I slowly held out my arms. As carefully as possible, she unwrapped the bandages, and scanned the wounds. Luckily none of them reopened, so she wrapped them a bit looser than before. "You're gonna have to... either take off or lift up your shirt so I can check the ones on your torso." I sighed and lifted up my shirt and allowed her to change the bandages on my ribs and then my thighs.
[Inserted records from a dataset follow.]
-- ==== Sys2Proof/Machine/Launch.lean ====
section
/-! DEFINITION. Handles, launches and crews as they end (R177 to R191, R376 to R386): the handle table, the
rings of frames and logs (R317, R336), breaking a comet with everything that depends on it, and resolving
a launch. -/

namespace Sys2Proof.Machine

/-! ### Rings (R317) -/

/-- Whether a log ring is full: WR - RD = 2^LOG. -/
def ringFull (wr rd lg : Nat) : Bool := (wr + 2 ^ 32 - rd % 2 ^ 32) % 2 ^ 32 == 2 ^ lg

def setCsr (x : Ctx) (n : Nat) (v : Nat) : Ctx := { x with csr := x.csr.set n (BitVec.ofNat 32 v) }

/-- Takes entries of a pool ring whose registers start at `n` until `ok` accepts one; the others are consumed and
discarded, and so is one that lies in a reserved range (R234, R317, R336, R384). -/
def poolTake : Nat → State → Nat → Nat → (Nat → Bool) → Option Nat × State
  | 0, s, _, _, _ => (none, s)
  | f + 1, s, c, n, ok =>
    match ctxGet s c with
    | none => (none, s)
    | some x =>
      let head := csrN x (n + 3)
      if head = csrN x (n + 4) then (none, s)
      else
        let base := bits (csrPair x n) 0 56
        let e := physGet s (base + 8 * (head % 2 ^ bits (csrN x (n + 2)) 0 5)) 8
        let s := ctxPut s c (setCsr x (n + 3) (head + 1))
        match e with
        | some e => if ok e then (some e, s) else poolTake f s c n ok
        | none => poolTake f s c n ok

/-- Fuel for a pool: the entries it can hold. -/
def poolFuel (s : State) (c n : Nat) : Nat :=
  match ctxGet s c with
  | none => 0
  | some x => (csrN x (n + 4) + 2 ^ 32 - csrN x (n + 3)) % 2 ^ 32

/-- The master ID of the master dispatcher (R357, R414). -/
def unitMaster (s : State) : Nat := 140 + s.disp.master

/-- Whether a save frame pool entry names a whole frame that memory holds (R336) and that the pool's access table lets
the dispatcher write (R414; DESIGN CHOICE, unsafe: log entry 24: the manual does not say what becomes of the entry of a
frame that the table denies; it is passed over). -/
def frameOk (s : State) (e : Nat) : Bool :=
  bits e 0 21 == 0 && bits e 56 8 == 0 && inOneRange s.plat (bits e 21 35 * 2 ^ 21) (2 ^ 21) &&
    mayAt s.plat .savePool (unitMaster s) 1

/-- Consumes the entries at the head of a save frame pool that name no frame (R317, R336). -/
def poolClean : Nat → State → Nat → State
  | 0, s, _ => s
  | f + 1, s, c =>
    match ctxGet s c with
    | none => s
    | some x =>
      let head := csrN x 0xA3
      let base := bits (csrPair x 0xA0) 0 56
      if head = csrN x 0xA4 then s
      else if (physGet s (base + 8 * (head % 2 ^ bits (csrN x 0xA2) 0 5)) 8).any (frameOk s) then s
      else poolClean f (ctxPut s c (setCsr x 0xA3 (head + 1))) c

/-- Writes one save log entry, or holds it while the log is full (R336). -/
def saveLog (s : State) (c kind frame : Nat) (h : DWord) : State :=
  match ctxGet s c with
  | none => s
  | some x =>
    let e : BitVec 128 := BitVec.ofNat 128 (frame + 2 ^ 56 * kind + 2 ^ 64 * h.toNat)
    let wr := csrN x 0xAB
    let lg := bits (csrN x 0xAA) 0 5
    if !x.slHeld.isEmpty || ringFull wr (csrN x 0xAC) lg then ctxPut s c { x with slHeld := x.slHeld ++ [e] }
    else
      let s := physPut s (bits (csrPair x 0xA8) 0 56 + 16 * (wr % 2 ^ lg)) 16 e.toNat
      raiseMsix (ctxPut s c (setCsr x 0xAB (wr + 1))) (ctxFunc s c) 1

/-- Writes held save log entries as space allows, in the order in which they fell due (R336). -/
def saveLogFlush (s : State) (c : Nat) : State :=
  match ctxGet s c with
  | none => s
  | some x => x.slHeld.foldl (fun s e =>
      saveLog s c (bits e.toNat 56 2) (bits e.toNat 0 56) (BitVec.ofNat 64 (bits e.toNat 64 64)))
      (ctxPut s c { x with slHeld := [] })

/-- Whether the save log has no room, so that no request is raised and no restore begins (R336). -/
def saveLogFull (s : State) (c : Nat) : Bool :=
  match ctxGet s c with
  | none => true
  | some x => !x.slHeld.isEmpty || ringFull (csrN x 0xAB) (csrN x 0xAC) (bits (csrN x 0xAA) 0 5)

/-- Takes a save frame from a context's pool (R330). -/
def takeFrame (s : State) (c : Nat) : Option Nat × State :=
  let r := poolTake (poolFuel s c 0xA0) s c 0xA0 (frameOk s)
  (r.1.map (fun e => bits e 21 35 * 2 ^ 21), r.2)

/-! ### The handle table (R376) -/

/-- The entry of a handle that a context may use; none when the handle is INVALID (R178). -/
def entValid (s : State) (ctx : Nat) (h : DWord) : Option HEnt :=
  match entFind s h with
  | some e => if e.ctx = ctx ∧ hKind h < 2 then some e else none
  | none => none

def setEnts (s : State) (es : List HEnt) : State := { s with disp := { s.disp with ents := es } }

/-- Changes the entry of a serial number. -/
def putEnt (s : State) (serial : Nat) (f : HEnt → HEnt) : State :=
  setEnts s (s.disp.ents.map (fun e => if e.serial == serial then f e else e))

/-- The status word of R178. -/
def statusWord (e : HEnt) : Nat :=
  e.state + (if e.arverr then 8 else 0) + (if e.state = 4 then 2 ^ 8 * e.code + 2 ^ 16 * e.detail else 0)

/-- The entry of a handle of this device, as a report. -/
def entReport (e : HEnt) (h : DWord) : HandleReport :=
  ⟨h, e.state, e.dev, e.code, e.detail, e.result, e.origin, e.up, e.ocode, e.odetail, e.arverr, e.refs, e.ctx, none⟩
"Thank you." I said softly. She let out a small sigh. "Can you try to explain?"

What was I supposed to say? I couldn't explain the rational for it. And I don't think any rational person would do it... I guess it's backstory time. "It started... I don't know exactly, it was kind of a gradual thing... I've always felt... alone... my parents were always the negligent type. They did kind of raise my brother, but I was more of a surprise, so when I was born, my brother practically raised me. He... resented me for that... and when he died, I didn't have anyone. Some other stuff happened and I started..."

"I'm sure someone cared, even if it didn't seem like it. What about friends? Or your parents didn't step in...?"

"What friends? I had none. I was practically invisible, even the teachers didn't know who I was. And our classes only had twenty to thirty kids. Almost everyone acted like I didn't exist. Like it wouldn't matter if I just... disappeared... honestly I think I'd be doing everyone a favor. One less person to waste stuff on. Should have done it sooner. And now it's worse..." By the end I was talking more to myself, so quiet I didn't think she heard anything I had said. I started up again "As for my parents, they blamed me for his death." The guilt rolled over me. It had been my fault. I forced myself to continue. "They couldn't really look at me. Mostly stayed at work. I don't blame them." I sat lost in thought and was startled when Lauren pulled me into a hug. Immediately I tensed up, not really used to such acts of affection. Even though she's very much a hugger, I'm not sure if I'll ever get used to it. "I won't tell for now. But I want you to give me all of your blades. Can you promise me, if you ever feel the urge or the thoughts come, talk with me; or someone... please, promise me."